Longform

The Fight of Their Lives

Page 18 of 23

"It's too late for the doctors in Florida. God loves you enough to let you still be here to hear this message. God hasn't snuffed you out yet, Warren. I don't believe in killing abortionists, but 'vengeance is mine,' sayeth the Lord."

Four days later, Scott and his companions returned. "Warren, how many days do you have left?" Scott shouted. "The Lord showed me you have less than one year. One year and He's gonna take your life.

"God's law is above man's law. Warren, how many days do you have left? You won't have Michael Newell to defend you! How much longer before the Lord brings justice, because His law is above man's law. It's above Warren Hern."

Scott ended with the admonition that "my children have warned you." Did Scott now think he was God? Newell wondered.

On December 10, Scott was sentenced to ninety days in Denver County Jail for violating a court order to stay at least 100 feet from the entrance of any abortion clinic; part of the evidence used to lock him up was Hern's videotape.

Twenty days later, John Salvi walked into two Boston abortion clinics and opened fire with a semi-automatic rifle. He wounded seven people and killed two young women, one of whom begged for her life before he pumped ten bullets into her. He wasn't caught until the next day, when he shot 23 bullets into a Norfolk clinic. (Salvi's lawyers tried to argue that he was insane; a jury sentenced him to life.)

The night of the Boston murders, Bob Enyart used his TV show to attack abortion providers, specifically naming Hern. "According to people who called me from around the country," Hern says, "the two most common words used on the program were my last name and 'kill.'"

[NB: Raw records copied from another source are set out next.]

-- ==== Sys2Proof/Machine/Kernel.lean ====
section
/-!
DEFINITION. Sys2Proof/Machine/Kernel.lean: kernels (R343 to R353): the image and its checks, loading, the kick, KTRIG, KDONE and completion.
-/

namespace Sys2Proof.Machine

/-! ## The image (R343, R344) -/

/-- A little-endian field of `n` bytes at an offset of an image. -/
def fld (img : List Byte) (o n : Nat) : Nat := leNat ((img.drop o).take n)

/-- The header's fields. -/
def iCodeOff (m : List Byte) : Nat := fld m 16 4
def iCoden (m : List Byte) : Nat := fld m 20 2
def iNtask (m : List Byte) : Nat := fld m 22 1
def iNgrp (m : List Byte) : Nat := fld m 23 1
def iTaskOff (m : List Byte) : Nat := fld m 24 4
def iGrpOff (m : List Byte) : Nat := fld m 28 4
def iTblOff (m : List Byte) : Nat := fld m 32 4
def iTblMask (m : List Byte) : Nat := fld m 36 1
def iVallot (m : List Byte) : Nat := fld m 37 1
def iAallot (m : List Byte) : Nat := fld m 38 1
def iWinOff (m : List Byte) : Nat := fld m 40 4
def iSegOff (m : List Byte) : Nat := fld m 44 4
def iNseg (m : List Byte) : Nat := fld m 48 2
def iArgBase (m : List Byte) : Nat := fld m 52 4

/-- The tables with a preset, in ascending number, and the preset's offset of each. -/
def iTables (m : List Byte) : List (Nat × Nat) :=
  let l := (List.range 4).filter fun n => bit (iTblMask m) n
  (List.range l.length).zip l |>.map fun e => (e.2, iTblOff m + 1032 * e.1)

/-- Task entry `i`: the descriptor words, the slot, START, COUNT. -/
def iTask (m : List Byte) (i k : Nat) : Nat := fld m (iTaskOff m + 32 * i + 8 * k) 8
def iTaskSlot (m : List Byte) (i : Nat) : Nat := fld m (iTaskOff m + 32 * i + 24) 1
def iTaskStart (m : List Byte) (i : Nat) : Bool := bit (fld m (iTaskOff m + 32 * i + 25) 1) 0
def iTaskCount (m : List Byte) (i : Nat) : Nat := fld m (iTaskOff m + 32 * i + 26) 2

/-- Group entry `i` as a definition. -/
def iGroup (m : List Byte) (i : Nat) : GroupDef :=
  let o := iGrpOff m + 40 * i
  { k := fld m o 1, nb := fld m (o + 1) 1, coll := bit (fld m (o + 2) 1) 0, w := (List.range 4).map fun j => fld m (o + 8 + 8 * j) 8 }

/-- The group definitions of an image. -/
def iGroups (m : List Byte) : List GroupDef := (List.range (iNgrp m)).map (iGroup m)

/-- Window preset `n`, 1 to 15. -/
def iWindow (m : List Byte) (n : Nat) : Nat := fld m (iWinOff m + 8 * (n - 1)) 8

/-- Fields of a segment's header word. -/
def segOffset (h : Nat) : Nat := bits h 20 0
def segLen (h : Nat) : Nat := bits h 45 24
def segFe (h : Nat) : Bool := bit h 63

/-- The headers of the segments from an offset on, each with the offset of its data, and the end of the last. -/
def segWalk (f : Nat → Except Nat Nat) : Nat → Nat → Except Nat (List (Nat × Nat) × Nat)
  | 0, o => .ok ([], o)
  | n + 1, o =>
    match f o with
    | .error e => .error e
    | .ok h =>
      match segWalk f n (o + 8 + (segLen h + 7) / 8 * 8) with
      | .error e => .error e
      | .ok (l, z) => .ok ((h, o + 8) :: l, z)

/-- The segments of an image that has been read. -/
def iSegs (m : List Byte) : List (Nat × Nat) :=
  match segWalk (fun o => .ok (fld m o 8)) (iNseg m) (iSegOff m) with
  | .ok (l, _) => l
  | .error _ => []

/-- The largest of some numbers. -/
def maxNat (l : List Nat) : Nat := l.foldl (fun a b => Nat.max a b) 0

/-! ## The checks of a launch (R345) -/

/-- Zero fields and alignments of the header. -/
def headBad (m : List Byte) : Bool :=
  fld m 0 4 != 0x4D494B46 || fld m 4 2 != 1 || fld m 6 2 != 0 || bits (iTblMask m) 7 4 != 0 || fld m 39 1 != 0 || fld m 50 2 != 0
    || fld m 56 8 != 0 || iCodeOff m % 4 != 0
    || [iTaskOff m, iGrpOff m, iTblOff m, iWinOff m, iSegOff m, iArgBase m].any fun o => o % 8 != 0

/-- Zero fields of the sections. -/
def sectionBad (m : List Byte) : Bool :=
  (List.range (iNtask m)).any (fun i => bits (iTask m i 0) 63 50 != 0 || bits (iTask m i 0) 31 18 != 0 || bit (iTask m i 0) 15
      || decide (2 ^ 16 ≤ iTask m i 1) || bits (fld m (iTaskOff m + 32 * i + 25) 1) 7 1 != 0 || fld m (iTaskOff m + 32 * i + 28) 4 != 0)
    || (List.range (iNgrp m)).any (fun i => bits (fld m (iGrpOff m + 40 * i + 2) 1) 7 1 != 0 || fld m (iGrpOff m + 40 * i + 3) 5 != 0)
    || (iSegs m).any fun e => bits e.1 23 21 != 0 || bits e.1 62 46 != 0

/-- Whether a list names something twice. -/
def twice (l : List Nat) : Bool := l.eraseDups.length != l.length

/-- Reason 2: counts and limits. -/
def countBad (m : List Byte) : Bool :=
  decide (iCoden m = 0) || decide (32768 < iCoden m) || decide (64 < iNtask m) || decide (4096 < iNseg m)
    || !(iVallot m == 8 || iVallot m == 16 || iVallot m == 24 || iVallot m == 32) || decide (16 < iAallot m)
    || (List.range (iNtask m)).any (fun i => decide (63 < iTaskSlot m i)) || (iSegs m).any (fun e => segLen e.1 == 0 || decide (2 ^ 21 < segLen e.1))
    || (iGroups m).any (fun d => decide (16 < d.nb) && d.nb != 0xFF)
    || twice ((List.range (iNtask m)).map (iTaskSlot m)) || twice ((iGroups m).map (·.k))

/-- Reason 3: presets. -/
def presetBad (m : List Byte) : Bool :=
  (List.range 15).any (fun i => !wdOk (iWindow m (i + 1)))
    || (iTables m).any fun e => tloadBad (fld m e.2 8) || fld m e.2 8 % 4 != e.1

/-- Reason 4: what does not fit SRAM. -/
def imageOver (m : List Byte) (arglen : Nat) : Bool :=
  decide (2 ^ 21 < iArgBase m + arglen) || (iSegs m).any fun e => decide (2 ^ 21 < segOffset e.1 + segLen e.1)

/-- What reading for a check gives: bytes, a wait, or a refusal with a status and a reason. A poisoned sector is FAULT (R362). -/
def imageRead (s : State) (cid va n : Nat) : Except (Nat × Nat) (List Byte) :=
  match vread s cid va n true false false with
  | .ok d => .ok d
  | .error 0 => .error (0, 0)
  | .error 9 => .error (stFault, 9)
  | .error _ => .error (1, 1)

Hern's clinic is located across from Boulder Community Hospital. The doctor had long before stopped using his front door for fear of being assassinated by someone in the line of protesters on the sidewalk. Now, every time he left by the clinic's back door, he looked up at the hospital's parking garage. He remembered what Newell's report had said about Scott's expert marksmanship.

Once safe at home, Hern worked on a report he says he was asked to submit to the Department of Justice. (Scott's lawyer, John Winston, would later claim that Hern initiated the report, in order to get the federal government to take action against his client.) In the report, Hern noted that between securing his building and hiring extra security personnel, "the costs of protecting ourselves from anti-abortion harassment and violence has cost well over $1 million during the past fifteen years.

"Because of the Boston killings, we must assume all anti-abortion demonstrators are armed and dangerous and will kill anyone seen entering or leaving the building," Hern continued. "Anti-abortion activity has long since passed the level of peaceful demonstrations of people expressing their point of view. This is no longer about free speech. It is about behavior that is meant to inflict pain, terror, intimidation, and, in some cases, death...There being no deterrence...authorities must recognize that the only protection at this point is self-defense, and many of us are prepared to shoot back.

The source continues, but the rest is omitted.